It wasn’t an apology, but Jim knew better than to ask for one. “Yeah?”

“Yeah. It was the only thing that ever made me feel…alive, I guess. Like there was a point to me being here, taking up space.” Gary shrugged again. “It made me feel special. And where I come from, I’m not special. I’m not anything.”

Jim pressed his lips together to wet them. “Is that such a bad thing?”

“What, not existing?”

“No, just – being _Gary_.”

Gary snorted, shook his head, and took another drink. “You wouldn’t like that other guy. I know I didn’t.”

“I’m not anything, either, you know. Not without Starfleet.” Jim looked up to the stars rather than at Gary, wiped his mouth with a knuckle. “I mean, I don’t even know how I got here most of the time. I just know I need to do this.”

To be like my father, Jim didn’t say. He didn’t have to. Gary already knew.

“You were born for it. I get that.” Gary shrugged again, traced the line of Jim’s sight to Orion’s Belt. “Believe me, I do.”

Silence thinned into the space between them. Gary chose to speak again.

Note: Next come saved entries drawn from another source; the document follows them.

-- ==== Sys2Proof/Laws/Commands.lean ====
section
/-! SUPPORT. Commands.lean: what every command leaves as it was when it answers a next state: the queue, and the form of push
memory and of the fault log. One lemma per meaning; they cite the lemmas of Keeps.lean. -/

namespace Sys2Proof.Machine

open Sys2Proof

/-- Whatever next state the outcome holds keeps the queue and the stores of `s0`. -/
def OkNext (s0 : State) (r : Res) : Prop := ∀ t, r = .next t → Keeps s0 t

theorem OkNext.next {s0 s : State} (h : Keeps s0 s) : OkNext s0 (.next s) := by
  intro t ht
  injection ht with ht
  exact ht ▸ h
theorem OkNext.fault {s0 : State} (f : Fault) : OkNext s0 (.fault f) := fun _ h => by injection h

theorem OkNext.ite {s0 : State} {a b : Res} {c : Prop} [Decidable c] (ha : OkNext s0 a) (hb : OkNext s0 b) : OkNext s0 (if c then a else b) := by
  split
  · exact ha
  · exact hb

theorem keeps_issue {s0 s : State} (t c op : Nat) (w : BitVec 120) (rsv : List (Nat × Nat)) (check : Iss → Verdict) (rows : Iss → Rows) (go : Iss → State)
    (h_go : ∀ i : Iss, Keeps s0 i.s → Keeps s0 (go i)) (hk : Keeps s0 s) : OkNext s0 (issue s t c op w rsv check rows go) := by
  unfold issue
  split
  · exact OkNext.next hk
  split
  · exact OkNext.next hk
  extract_lets before s1 x k i
  have h1 : Keeps s0 s1 := keeps_fetched _ _ hk
  have hi : Keeps s0 (go i) := h_go i h1
  split
  · exact OkNext.next hk
  split
  · exact OkNext.next (keeps_takeException _ _ _ _ _ _ _ _ hk)
  split
  · exact OkNext.next (keeps_spadFault _ _ _ hk)
  split
  · exact OkNext.next (keeps_takeException _ _ _ _ _ _ _ _ h1)
  split
  · exact OkNext.next hi
  · exact OkNext.next (keeps_modTile _ _ h1)
  · exact OkNext.next (keeps_modTile _ _ h1)
  · exact OkNext.next (keeps_takeException _ _ _ _ _ _ _ _ h1)
  · exact OkNext.next (keeps_spadFault _ _ _ h1)
  · exact OkNext.next (keeps_modTile _ _ h1)

theorem keeps_scalarOp {s0 : State} (t : Fin 64) (c : Fin 4) (op : Nat) (w : BitVec 120) (f : Iss → Word64) {s : State} (hk : Keeps s0 s) : OkNext s0 (scalarOp s t c op w f) := by
  unfold scalarOp
  try dsimp only
  repeat' first
    | exact hk
    | assumption
    | exact OkNext.fault _
    | with_reducible refine OkNext.next ?_
    | with_reducible apply keeps_Iss_accept
    | with_reducible apply keeps_issue
    | intro i hk

theorem keeps_execSli {s0 : State} (t : Fin 64) (c : Fin 4) (w : BitVec 120) {s : State} (hk : Keeps s0 s) : OkNext s0 (execSli t c w s) := by
  unfold execSli
  try dsimp only
  repeat' first
    | exact hk
    | assumption
    | exact OkNext.fault _
    | with_reducible refine OkNext.next ?_
    | with_reducible apply keeps_scalarOp

theorem keeps_execSadd {s0 : State} (t : Fin 64) (c : Fin 4) (w : BitVec 120) {s : State} (hk : Keeps s0 s) : OkNext s0 (execSadd t c w s) := by
  unfold execSadd
  try dsimp only
  repeat' first
    | exact hk
    | assumption
    | exact OkNext.fault _
    | with_reducible refine OkNext.next ?_
    | with_reducible apply keeps_scalarOp

theorem keeps_execSsub {s0 : State} (t : Fin 64) (c : Fin 4) (w : BitVec 120) {s : State} (hk : Keeps s0 s) : OkNext s0 (execSsub t c w s) := by
  unfold execSsub
  try dsimp only
  repeat' first
    | exact hk
    | assumption
    | exact OkNext.fault _
    | with_reducible refine OkNext.next ?_
    | with_reducible apply keeps_scalarOp

theorem keeps_execSmul {s0 : State} (t : Fin 64) (c : Fin 4) (w : BitVec 120) {s : State} (hk : Keeps s0 s) : OkNext s0 (execSmul t c w s) := by
  unfold execSmul
  try dsimp only
  repeat' first
    | exact hk
    | assumption
    | exact OkNext.fault _
    | with_reducible refine OkNext.next ?_
    | with_reducible apply keeps_scalarOp

theorem keeps_execSand {s0 : State} (t : Fin 64) (c : Fin 4) (w : BitVec 120) {s : State} (hk : Keeps s0 s) : OkNext s0 (execSand t c w s) := by
  unfold execSand
  try dsimp only
  repeat' first
    | exact hk
    | assumption
    | exact OkNext.fault _
    | with_reducible refine OkNext.next ?_
    | with_reducible apply keeps_scalarOp

theorem keeps_execSor {s0 : State} (t : Fin 64) (c : Fin 4) (w : BitVec 120) {s : State} (hk : Keeps s0 s) : OkNext s0 (execSor t c w s) := by
  unfold execSor
  try dsimp only
  repeat' first
    | exact hk
    | assumption
    | exact OkNext.fault _
    | with_reducible refine OkNext.next ?_
    | with_reducible apply keeps_scalarOp

theorem keeps_execSxor {s0 : State} (t : Fin 64) (c : Fin 4) (w : BitVec 120) {s : State} (hk : Keeps s0 s) : OkNext s0 (execSxor t c w s) := by
  unfold execSxor
  try dsimp only
  repeat' first
    | exact hk
    | assumption
    | exact OkNext.fault _
    | with_reducible refine OkNext.next ?_
    | with_reducible apply keeps_scalarOp

theorem keeps_execSshl {s0 : State} (t : Fin 64) (c : Fin 4) (w : BitVec 120) {s : State} (hk : Keeps s0 s) : OkNext s0 (execSshl t c w s) := by
  unfold execSshl
  try dsimp only
  repeat' first
    | exact hk
    | assumption
    | exact OkNext.fault _
    | with_reducible refine OkNext.next ?_
    | with_reducible apply keeps_scalarOp

theorem keeps_execSshr {s0 : State} (t : Fin 64) (c : Fin 4) (w : BitVec 120) {s : State} (hk : Keeps s0 s) : OkNext s0 (execSshr t c w s) := by
  unfold execSshr
  try dsimp only
  repeat' first
    | exact hk
    | assumption
    | exact OkNext.fault _
    | with_reducible refine OkNext.next ?_
    | with_reducible apply keeps_scalarOp

theorem keeps_execSshrl {s0 : State} (t : Fin 64) (c : Fin 4) (w : BitVec 120) {s : State} (hk : Keeps s0 s) : OkNext s0 (execSshrl t c w s) := by
  unfold execSshrl
  try dsimp only
  repeat' first
    | exact hk
    | assumption
    | exact OkNext.fault _
    | with_reducible refine OkNext.next ?_
    | with_reducible apply keeps_scalarOp

theorem keeps_execSmin {s0 : State} (t : Fin 64) (c : Fin 4) (w : BitVec 120) {s : State} (hk : Keeps s0 s) : OkNext s0 (execSmin t c w s) := by
  unfold execSmin
  try dsimp only
  repeat' first
    | exact hk
    | assumption
    | exact OkNext.fault _
    | with_reducible refine OkNext.next ?_
    | with_reducible apply keeps_scalarOp

theorem keeps_execSmax {s0 : State} (t : Fin 64) (c : Fin 4) (w : BitVec 120) {s : State} (hk : Keeps s0 s) : OkNext s0 (execSmax t c w s) := by
  unfold execSmax
  try dsimp only
  repeat' first
    | exact hk
    | assumption
    | exact OkNext.fault _
    | with_reducible refine OkNext.next ?_
    | with_reducible apply keeps_scalarOp

theorem keeps_execSld {s0 : State} (t : Fin 64) (c : Fin 4) (w : BitVec 120) {s : State} (hk : Keeps s0 s) : OkNext s0 (execSld t c w s) := by
  unfold execSld
  try dsimp only
  repeat' first
    | exact hk
    | assumption
    | exact OkNext.fault _
    | with_reducible refine OkNext.next ?_
    | with_reducible apply keeps_Iss_accept
    | with_reducible apply keeps_issue
    | intro i hk

theorem keeps_execSst {s0 : State} (t : Fin 64) (c : Fin 4) (w : BitVec 120) {s : State} (hk : Keeps s0 s) : OkNext s0 (execSst t c w s) := by
  unfold execSst
  try dsimp only
  repeat' first
    | exact hk
    | assumption
    | exact OkNext.fault _
    | with_reducible refine OkNext.next ?_
    | with_reducible apply keeps_Iss_accept
    | with_reducible apply keeps_issue
    | intro i hk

“If they ever go crazy and give a ship, Jim, I’ll fly her for you,” he said, and meant it.

 “Yeah?”

“Yeah, I would.”

Jim nodded, and for just a moment, smiled. “I’d like that.”

Just them together, out in the black. It felt right to Gary, like all things with Jim felt right. Jim came around to Gary’s bunk that night, and for a few nights after. He slept there and left again in the morning, until the one day he stopped coming at all. Gary already knew why.

\--

Jim was making himself scarcer and scarcer.

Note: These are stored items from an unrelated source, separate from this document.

section setCtx_fields
@[simp] theorem setCtx_onSpare (x : Tile) (c : Nat) (k : Ctx) : (setCtx x c k).onSpare = x.onSpare := rfl
@[simp] theorem setCtx_retired (x : Tile) (c : Nat) (k : Ctx) : (setCtx x c k).retired = x.retired := rfl
@[simp] theorem setCtx_slots (x : Tile) (c : Nat) (k : Ctx) : (setCtx x c k).slots = x.slots := rfl
@[simp] theorem setCtx_acc (x : Tile) (c : Nat) (k : Ctx) : (setCtx x c k).acc = x.acc := rfl
@[simp] theorem setCtx_cur (x : Tile) (c : Nat) (k : Ctx) : (setCtx x c k).cur = x.cur := rfl
@[simp] theorem setCtx_arr (x : Tile) (c : Nat) (k : Ctx) : (setCtx x c k).arr = x.arr := rfl
@[simp] theorem setCtx_ringRound (x : Tile) (c : Nat) (k : Ctx) : (setCtx x c k).ringRound = x.ringRound := rfl
@[simp] theorem setCtx_ringPos (x : Tile) (c : Nat) (k : Ctx) : (setCtx x c k).ringPos = x.ringPos := rfl
@[simp] theorem setCtx_forwarded (x : Tile) (c : Nat) (k : Ctx) : (setCtx x c k).forwarded = x.forwarded := rfl
@[simp] theorem setCtx_spad (x : Tile) (c : Nat) (k : Ctx) : (setCtx x c k).spad = x.spad := rfl
@[simp] theorem setCtx_oneBit (x : Tile) (c : Nat) (k : Ctx) : (setCtx x c k).oneBit = x.oneBit := rfl
@[simp] theorem setCtx_twoBit (x : Tile) (c : Nat) (k : Ctx) : (setCtx x c k).twoBit = x.twoBit := rfl
@[simp] theorem setCtx_poison (x : Tile) (c : Nat) (k : Ctx) : (setCtx x c k).poison = x.poison := rfl
@[simp] theorem setCtx_flags (x : Tile) (c : Nat) (k : Ctx) : (setCtx x c k).flags = x.flags := rfl
@[simp] theorem setCtx_rowState (x : Tile) (c : Nat) (k : Ctx) : (setCtx x c k).rowState = x.rowState := rfl
@[simp] theorem setCtx_handles (x : Tile) (c : Nat) (k : Ctx) : (setCtx x c k).handles = x.handles := rfl
@[simp] theorem setCtx_merge (x : Tile) (c : Nat) (k : Ctx) : (setCtx x c k).merge = x.merge := rfl
@[simp] theorem setCtx_xlate (x : Tile) (c : Nat) (k : Ctx) : (setCtx x c k).xlate = x.xlate := rfl
@[simp] theorem setCtx_map (x : Tile) (c : Nat) (k : Ctx) : (setCtx x c k).map = x.map := rfl
@[simp] theorem setCtx_tags (x : Tile) (c : Nat) (k : Ctx) : (setCtx x c k).tags = x.tags := rfl
@[simp] theorem setCtx_circs (x : Tile) (c : Nat) (k : Ctx) : (setCtx x c k).circs = x.circs := rfl
@[simp] theorem setCtx_claims (x : Tile) (c : Nat) (k : Ctx) : (setCtx x c k).claims = x.claims := rfl
@[simp] theorem setCtx_nextOp (x : Tile) (c : Nat) (k : Ctx) : (setCtx x c k).nextOp = x.nextOp := rfl
@[simp] theorem setCtx_mats (x : Tile) (c : Nat) (k : Ctx) : (setCtx x c k).mats = x.mats := rfl
@[simp] theorem setCtx_drains (x : Tile) (c : Nat) (k : Ctx) : (setCtx x c k).drains = x.drains := rfl
@[simp] theorem setCtx_vecs (x : Tile) (c : Nat) (k : Ctx) : (setCtx x c k).vecs = x.vecs := rfl
@[simp] theorem setCtx_rescales (x : Tile) (c : Nat) (k : Ctx) : (setCtx x c k).rescales = x.rescales := rfl
@[simp] theorem setCtx_tracks (x : Tile) (c : Nat) (k : Ctx) : (setCtx x c k).tracks = x.tracks := rfl
@[simp] theorem setCtx_errStatus (x : Tile) (c : Nat) (k : Ctx) : (setCtx x c k).errStatus = x.errStatus := rfl
@[simp] theorem setCtx_eccCount (x : Tile) (c : Nat) (k : Ctx) : (setCtx x c k).eccCount = x.eccCount := rfl
@[simp] theorem setCtx_excStatus (x : Tile) (c : Nat) (k : Ctx) : (setCtx x c k).excStatus = x.excStatus := rfl
@[simp] theorem setCtx_excInfo (x : Tile) (c : Nat) (k : Ctx) : (setCtx x c k).excInfo = x.excInfo := rfl
@[simp] theorem setCtx_spadStatus (x : Tile) (c : Nat) (k : Ctx) : (setCtx x c k).spadStatus = x.spadStatus := rfl
@[simp] theorem setCtx_ctrs (x : Tile) (c : Nat) (k : Ctx) : (setCtx x c k).ctrs = x.ctrs := rfl
@[simp] theorem setCtx_lending (x : Tile) (c : Nat) (k : Ctx) : (setCtx x c k).lending = x.lending := rfl
end setCtx_fields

He stopped coming to Gary’s bunk, stopped going out when Gary messaged him. Gary still saw Jim on campus or at the bars, when Jim was with Leonard or some pretty girl. Drinking, maybe dancing, and always holding his audience captive to him with little smirks and touches. Jim leaned on people, too. He liked having an audience just as much as Gary did; he just had different ways of going about it. At least Gary could admit what he was. Jim still couldn’t see it for himself.

Sometimes Jim met Gary’s eyes across the room, the air hot between them, charged to explode. Jim was always the first to turn away, and Gary just went back to his drinking and dancing. He tried not to think of Jim, or Leonard, or flying Jim’s tall ship for him one day. None of those things mattered when Gary had his hands on the hips of some wispy young party-boy, whispering sweet and terrible things into his ear. None of those things ever really mattered at all.

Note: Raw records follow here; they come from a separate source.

-- ==== Sys2Proof/Laws/PerInstr.lean ====
section
/-! SUPPORT. PerInstr.lean: statements about every command as syntax, one lemma per constructor. -/

namespace Sys2Proof.Laws.RingInRange

open Sys2Proof

/-- A well-formed command names no ring past the last one (R295). -/
def Statement (i : Instr) : Prop := WellFormed i = true → ∀ r, ringOf? i = some r → r < 8192

/-- The range check is the first conjunct of the well-formedness. -/
theorem of_wellFormed (i : Instr) : Statement i := by
  intro h r hr
  simp only [WellFormed, hr, Bool.and_eq_true] at h
  exact of_decide_eq_true h.1
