/-! ## Hypotheses that can be met: commands of the rings -/

/-- A packet of a tenant, class, SEQ, HANDLE and parameter fields (offset, value). -/
def pk (tenant cls seq handle : Nat) (ps : List (Nat × Nat)) : Packet :=
  { flags := 0, tenantClass := BitVec.ofNat 16 (cls * 4096 + tenant), seq := BitVec.ofNat 32 seq, handle := BitVec.ofNat 64 handle, params := BitVec.ofNat 384 (ps.foldr (fun q n => n + q.2 * 256 ^ (q.1 - 16)) 0) }
def subRing (op : BitVec 8) (p : Packet) : Ring := { cfg := 0x8000000008000000, tail := 1, live := [packetBits op p] }
/-- The command at the head of a ring: the PF's ring 0, or partition 0's ring 2; its completion ring is the next one. -/
def ringS (s : State) (ring : Nat) (op : BitVec 8) (p : Packet) : State := { s with rings := [(ring, subRing op p), (ring + 1, { cfg := 0xC000000000000000 })] }
/-- The command at the front of the firmware queue. -/
def frontC (ring : Nat) (op : BitVec 8) (p : Packet) (i : FwInput) : FwCmd := { ring := ring, opcode := op, p := p, input := i }
def frontS (s : State) (c : FwCmd) : State := { s with fwQueue := [c], rings := [(c.ring, { subRing c.opcode c.p with live := [], head := 1, outstanding := [c.p.seq] }), (c.ring + 1, { cfg := 0xC000000000000000 })] }
theorem frontS_front {s : State} {c : FwCmd} (h : s.ready = true) (h2 : s.mod.cores ≠ 0) (h3 : mirroring s = false) : AtFront (frontS s c) c [] := ⟨rfl, h, h2, h3⟩
def decodeOk (s : State) (ring : Nat) (op : BitVec 8) (p : Packet) : Bool :=
  decide (ring < 8192) && s.ready && decide (s.pwr.dev = 0) && bit (getRing s ring).cfg 63 && !bit (getRing s ring).cfg 62 && decide ((getRing s ring).live.head? = some (packetBits op p)) && cplRoom s ring p && ringTurn s ring &&
    !handleWaits s ring op.toNat p && !mirroring s
theorem decodeOk_sound {s : State} {ring : Nat} {op : BitVec 8} {p : Packet} (h : decodeOk s ring op p = true) : Decodable s ring op p := by
  simp only [decodeOk, Bool.and_eq_true, decide_eq_true_eq, Bool.not_eq_true'] at h
  exact ⟨h.1.1.1.1.1.1.1.1.1, ⟨h.1.1.1.1.1.1.1.1.2, h.1.1.1.1.1.1.1.2⟩, ⟨h.1.1.1.1.1.1.2, h.1.1.1.1.1.2⟩, h.1.1.1.1.2, h.1.1.1.2, h.1.1.2, h.1.2, h.2⟩
def tenant0 : Tenant := { variant := 0xFFFF, pinQuota := 16, subRing := 2, cplRing := 3 }
def target0 : Target :=
  { tenant := 1, host := false, ports := 0xF, destQpn := 5, pmtu := 1, gid := 0, rkey := 0, startPsn := 0, regionAddr := 0x100000, regionLen := 0x4000000, qpn := 1, psn := 0, port := 0, st := .active, cause := 0, moved := false,
    retries := 0, tries := 0, triedPorts := [], rnr := false, log := some (65536, 65536), consumed := 0, pos := 0, produced := 0, queue := [], recIdx := 0, crcs := [], flights := [], cnps := 0 }
/-- Partition 0 runs steep 1 for tenant 1, which has a pour target and a pinned prefix. -/
def pin0 : Pin := { tenant := 1, length := 4, crc := 0, measurement := 77, pages := [60], retiring := false }
def part3 : Part := { part2 with tenants := [(1, tenant0)], targets := [(0, target0)], poolPages := 63, pool := (List.range 62).map (· + 1), pins := [(16383, pin0)] }
def fields0 : ReqFields :=
  { partition := 0, kind := 0, handle := 9, seq := 5, ring := 2, tenant := 1, variant := 0xFFFF, image := 0, length := 5, contLen := 0, chunk := 2, progress := 0, nextPos := 0, pin := 0, basePrio := 3, effPrio := 3, deadline := 0,
    admitAt := 0, promoStart := 0, pourTarget := 0, result := 0, seed := 0, stopSet := 0, maxNew := 8, pauses := 0, charges := 0, tokenAddr := 0x2000, tokenCrc := 0, crcHwm := 0, delay := 0, lastEvent := 0, cmdFlags := 0, cls := 0,
    steps := 0, measurement := 77, isPin := false }
def entry0 (st : ReqState) : Entry := entryFrom st fields0 false true
def reqS (st : ReqState) : State := { up with parts := [(0, part3)], table := [(0, entry0 st)] }
def submitP : Packet := pk 1 0 5 10 [(16, 0x2000), (24, 5), (48, 5 + 3 * 2 ^ 23), (52, 8 * 2 ^ 17)]
theorem witness_FinalCompletionsWait : mirroring up = false ∧ mirroring (reqS .queued) = false := ⟨rfl, rfl⟩
theorem witness_CommandsTurnedAway :
    Decodable (ringS (reqS .queued) 2 0x10 (pk 0 0 1 0 [])) 2 0x10 (pk 0 0 1 0 []) ∧ gate (decoded (ringS (reqS .queued) 2 0x10 (pk 0 0 1 0 [])) 2) 2 0x10 (pk 0 0 1 0 []) = some (0x0202, 0) ∧
    Decodable (ringS (reqS .queued) 2 0x01 { submitP with flags := 4 }) 2 0x01 { submitP with flags := 4 } ∧ gate (decoded (ringS (reqS .queued) 2 0x01 { submitP with flags := 4 }) 2) 2 0x01 { submitP with flags := 4 } = some (0x0201, 1) ∧
    Decodable (ringS (reqS .queued) 2 0x07 submitP) 2 0x07 submitP ∧ listedCommand 0x07 = false := by
  refine ⟨decodeOk_sound ?_, ?_, decodeOk_sound ?_, ?_, decodeOk_sound ?_, ?_⟩ <;> decide +kernel
def pauseP : Packet := pk 1 0 6 9 []
def pairedS : State := { ringS (reqS .queued) 2 0x02 pauseP with pair := { st := 2 } }
theorem witness_CommandsAreQueued :
    Decodable (ringS (reqS .queued) 2 0x03 pauseP) 2 0x03 pauseP ∧ gate (decoded (ringS (reqS .queued) 2 0x03 pauseP) 2) 2 0x03 pauseP = none ∧
    (ringS (reqS .queued) 2 0x03 pauseP).fwQueue.length < (ringS (reqS .queued) 2 0x03 pauseP).fwLimit.toNat ∧
    Decodable { ringS (reqS .queued) 2 0x03 pauseP with fwLimit := 0 } 2 0x03 pauseP ∧
    (pairedS.ready = true ∧ pairedS.pwr.dev = 0 ∧ bit (getRing pairedS 2).cfg 63 = true ∧ bit (getRing pairedS 2).cfg 62 = false ∧ (getRing pairedS 2).live.head? = some (packetBits 0x02 pauseP) ∧ cplRoom pairedS 2 pauseP = true ∧
      handleWaits pairedS 2 0x02 pauseP = false ∧ ringTurn pairedS 2 = true ∧ pairedS.pair.st = 2 ∧ gate (decoded pairedS 2) 2 0x02 pauseP = none) := by
  refine ⟨decodeOk_sound ?_, ?_, ?_, decodeOk_sound ?_, ?_⟩ <;> decide +kernel
theorem witness_SubmissionsAreAdmitted :
    let s := ringS (reqS .queued) 2 0x01 submitP
    Decodable s 2 0x01 submitP ∧ gate (decoded s 2) 2 0x01 submitP = none ∧ partNo (decoded s 2) 2 = 0 ∧ getPart? (decoded s 2) 0 = some part3 ∧ follower (decoded s 2) 0 = false ∧ part3.image = some img0 ∧ part3.phase ≠ .none ∧
    subReserved submitP = none ∧ submitChecks (decoded s 2) 0 part3 img0 submitP = none ∧ freeEntry (decoded s 2) = some 1 := by
  refine ⟨decodeOk_sound ?_, ?_⟩ <;> decide +kernel
theorem witness_ExpressCommandsTakeEffect :
    let s := fun st => ringS (reqS st) 2 0x02 pauseP
    let q := ringS (reqS .queued) 2 0x05 (pk 1 0 6 9 [(16, 7)])
    let n := ringS (reqS .queued) 2 0x7F pauseP
    (∀ st ∈ [ReqState.queued, .done], decodeOk (s st) 2 0x02 pauseP = true ∧ gate (decoded (s st) 2) 2 0x02 pauseP = none ∧ follower (decoded (s st) 2) 0 = false ∧ paramsOk pauseP [] ∧
      namedEntry (decoded (s st) 2) 2 pauseP = some (0, entry0 st) ∧ getPart? (decoded (s st) 2) 0 = some part3 ∧ part3.phase ≠ .none) ∧
    (decodeOk q 2 0x05 (pk 1 0 6 9 [(16, 7)]) = true ∧ gate (decoded q 2) 2 0x05 (pk 1 0 6 9 [(16, 7)]) = none ∧ paramsOk (pk 1 0 6 9 [(16, 7)]) [(16, 1)] ∧ (pk 1 0 6 9 [(16, 7)]).le 16 1 = 7 ∧ namedEntry (decoded q 2) 2 (pk 1 0 6 9 [(16, 7)]) = some (0, entry0 .queued)) ∧
    (decodeOk n 2 0x7F pauseP = true ∧ gate (decoded n 2) 2 0x7F pauseP = none ∧ (getRing n 2).outstanding = [] ∧ (getRing n 2).nops = []) := by
  unfold paramsOk; decide +kernel
def createP : Packet := pk 0 0 1 0 [(16, 1), (18, 8), (20, 0xFF00), (28, 64), (32, 512), (34, 34), (35, 33), (36, 33), (38, 0xFFFF), (40, 64), (42, 4), (44, 2), (48, 7)]
def tenantP : Packet := pk 0 0 2 0 [(16, 2), (20, 0xFFFF), (22, 2), (24, 3), (28, 100)]
def part4 : Part := { part3 with image := none, running := none, phase := .none, tenants := [], targets := [], pins := [] }
def emptyS : State := { up with parts := [(0, part4)] }
def loadS : State := { up with parts := [(0, { part4 with image := some img0 })] }
def loadP : Packet := pk 0 0 3 0 [(24, 100000)]
theorem witness_SetupCommandsTakeEffect :
    (∀ c ∈ [frontC 0 0x10 createP .none, frontC 0 0x11 (pk 0 0 1 0 [(16, 0)]) .none, frontC 2 0x12 tenantP .none, frontC 2 0x13 loadP (.image (.image img0 0))], AtFront (frontS emptyS c) c []) ∧
    AtFront (frontS loadS (frontC 2 0x14 (pk 0 0 3 0 []) .none)) (frontC 2 0x14 (pk 0 0 3 0 []) .none) [] ∧
    (paramsOk createP [(16, 1), (18, 19), (38, 8), (48, 8)] ∧ createBad { frontS emptyS (frontC 0 0x10 createP .none) with fwQueue := [] } (createArgs createP) = none ∧ emptyS.mod.gen ≠ BitVec.allOnes 32) ∧
    (paramsOk (pk 0 0 1 0 [(16, 0)]) [(16, 1)] ∧ getPart? emptyS 0 = some part4 ∧ destroyHeld { frontS emptyS (frontC 0 0x11 (pk 0 0 1 0 [(16, 0)]) .none) with fwQueue := [] } 0 part4 = false) ∧
    (paramsOk tenantP [(16, 3), (20, 6), (28, 4)] ∧ tenantBad { frontS emptyS (frontC 2 0x12 tenantP .none) with fwQueue := [] } 0 part4 tenantP = none ∧ tenantP.le 18 1 = 0) ∧
    (paramsOk loadP [(16, 17), (40, 8)] ∧ loadP.le 32 1 = 0 ∧ part4.image = none ∧ img0.headerLen = loadP.le 24 8 ∧ loadP.le 40 8 = 0 ∧ imageOk part4 img0 = true ∧ imagePages img0 + totalPages img0 img0.contextMax ≤ part4.dramPages) ∧
    emptyS.pair.waitingEntries = [] ∧ partNo (frontS emptyS (frontC 2 0x13 loadP .none)) 2 = 0 ∧ paramsOk (pk 0 0 3 0 []) [] ∧ entriesOf loadS 0 = [] ∧ part4.pins = [] := by
  refine ⟨fun c _ => frontS_front rfl (by decide) rfl, frontS_front rfl (by decide) rfl, ?_⟩
  unfold paramsOk; decide +kernel
def pinP : Packet := pk 1 0 7 11 [(16, 0x3000), (24, 5), (28, 7)]
def unpinP : Packet := pk 1 0 8 9 [(16, 16383)]
def pinnedS : State := { up with parts := [(0, part3)], table := [(0, { entry0 .queued with f := { fields0 with pin := 0x7FFF } })] }
theorem witness_RequestCommandsTakeEffect :
    (∀ c ∈ [frontC 2 0x03 pauseP .none, frontC 2 0x06 (pk 1 0 6 9 [(16, 0x4000)]) (.hostOk true), frontC 2 0x06 (pk 1 0 6 9 [(16, 0x4000)]) (.hostOk false), frontC 2 0x15 pinP .none], AtFront (frontS (reqS .queued) c) c []) ∧
    AtFront (frontS (reqS .paused) (frontC 2 0x04 pauseP .none)) (frontC 2 0x04 pauseP .none) [] ∧ AtFront (frontS pinnedS (frontC 2 0x16 unpinP .none)) (frontC 2 0x16 unpinP .none) [] ∧
    (∀ st ∈ [ReqState.queued, .paused], namedEntry (reqS st) 2 pauseP = some (0, entry0 st)) ∧ getPart? (reqS .queued) 0 = some part3 ∧ follower (reqS .queued) 0 = false ∧ part3.phase ≠ .none ∧
    (paramsOk pauseP [] ∧ paramsOk (pk 1 0 6 9 [(16, 0x4000)]) [(16, 8)] ∧ (pk 1 0 6 9 [(16, 0x4000)]).le 16 8 % 64 = 0) ∧
    (paramsOk pinP [(16, 13)] ∧ pinChecks (reqS .queued) 0 part3 img0 pinP = none ∧ freeEntry (reqS .queued) = some 1) ∧
    (paramsOk unpinP [(16, 2)] ∧ tabGet? (unpinP.le 16 2) part3.pins = some pin0 ∧ ringLevel pinnedS 2 = 1 ∧
      ∃ r ∈ entriesOf pinnedS 0, r.2.f.pin.getLsbD 14 = true ∧ r.2.f.pin.toNat % 2 ^ 14 = unpinP.le 16 2) := by
  refine ⟨fun c _ => frontS_front rfl (by decide) rfl, frontS_front rfl (by decide) rfl, frontS_front rfl (by decide) rfl, ?_⟩
  unfold paramsOk; decide +kernel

At night, Gary was dreaming of fire and ice and burnt-out starships and a cold, rocky planet. Sometimes Jim was there, battered and bruised in the snow, and sometimes he wasn’t. Still the sparks and the broken metal pieces rained down around Gary in perfect little reflections of light and color and heat, and for it, he felt whole. Waking up in a cold sweat, Gary touched his fingers to his lips where they tingled and burned, and waiting for his heart to slow, thought of Jim.

\--

To Kelso, Lee

From Mitchell, Gary

_Sorry_

If Lee ever got the message, he never told Gary. Gary figured had that much coming to him, at the very least.

\--

It was a Sunday night and another party for another faceless, nameless friend of a friend. San Francisco was getting smaller and smaller all the time, it seemed. Everywhere he went, somebody knew his name, and few people were still looking him in the eye. There was a keg of German beer in the kitchen and even better music on to dance to and not a strange face in sight. It was a little harrowing, but Gary got a cup of imported beer and put on a good face anyway. He had to. He was running out of faces to put on otherwise.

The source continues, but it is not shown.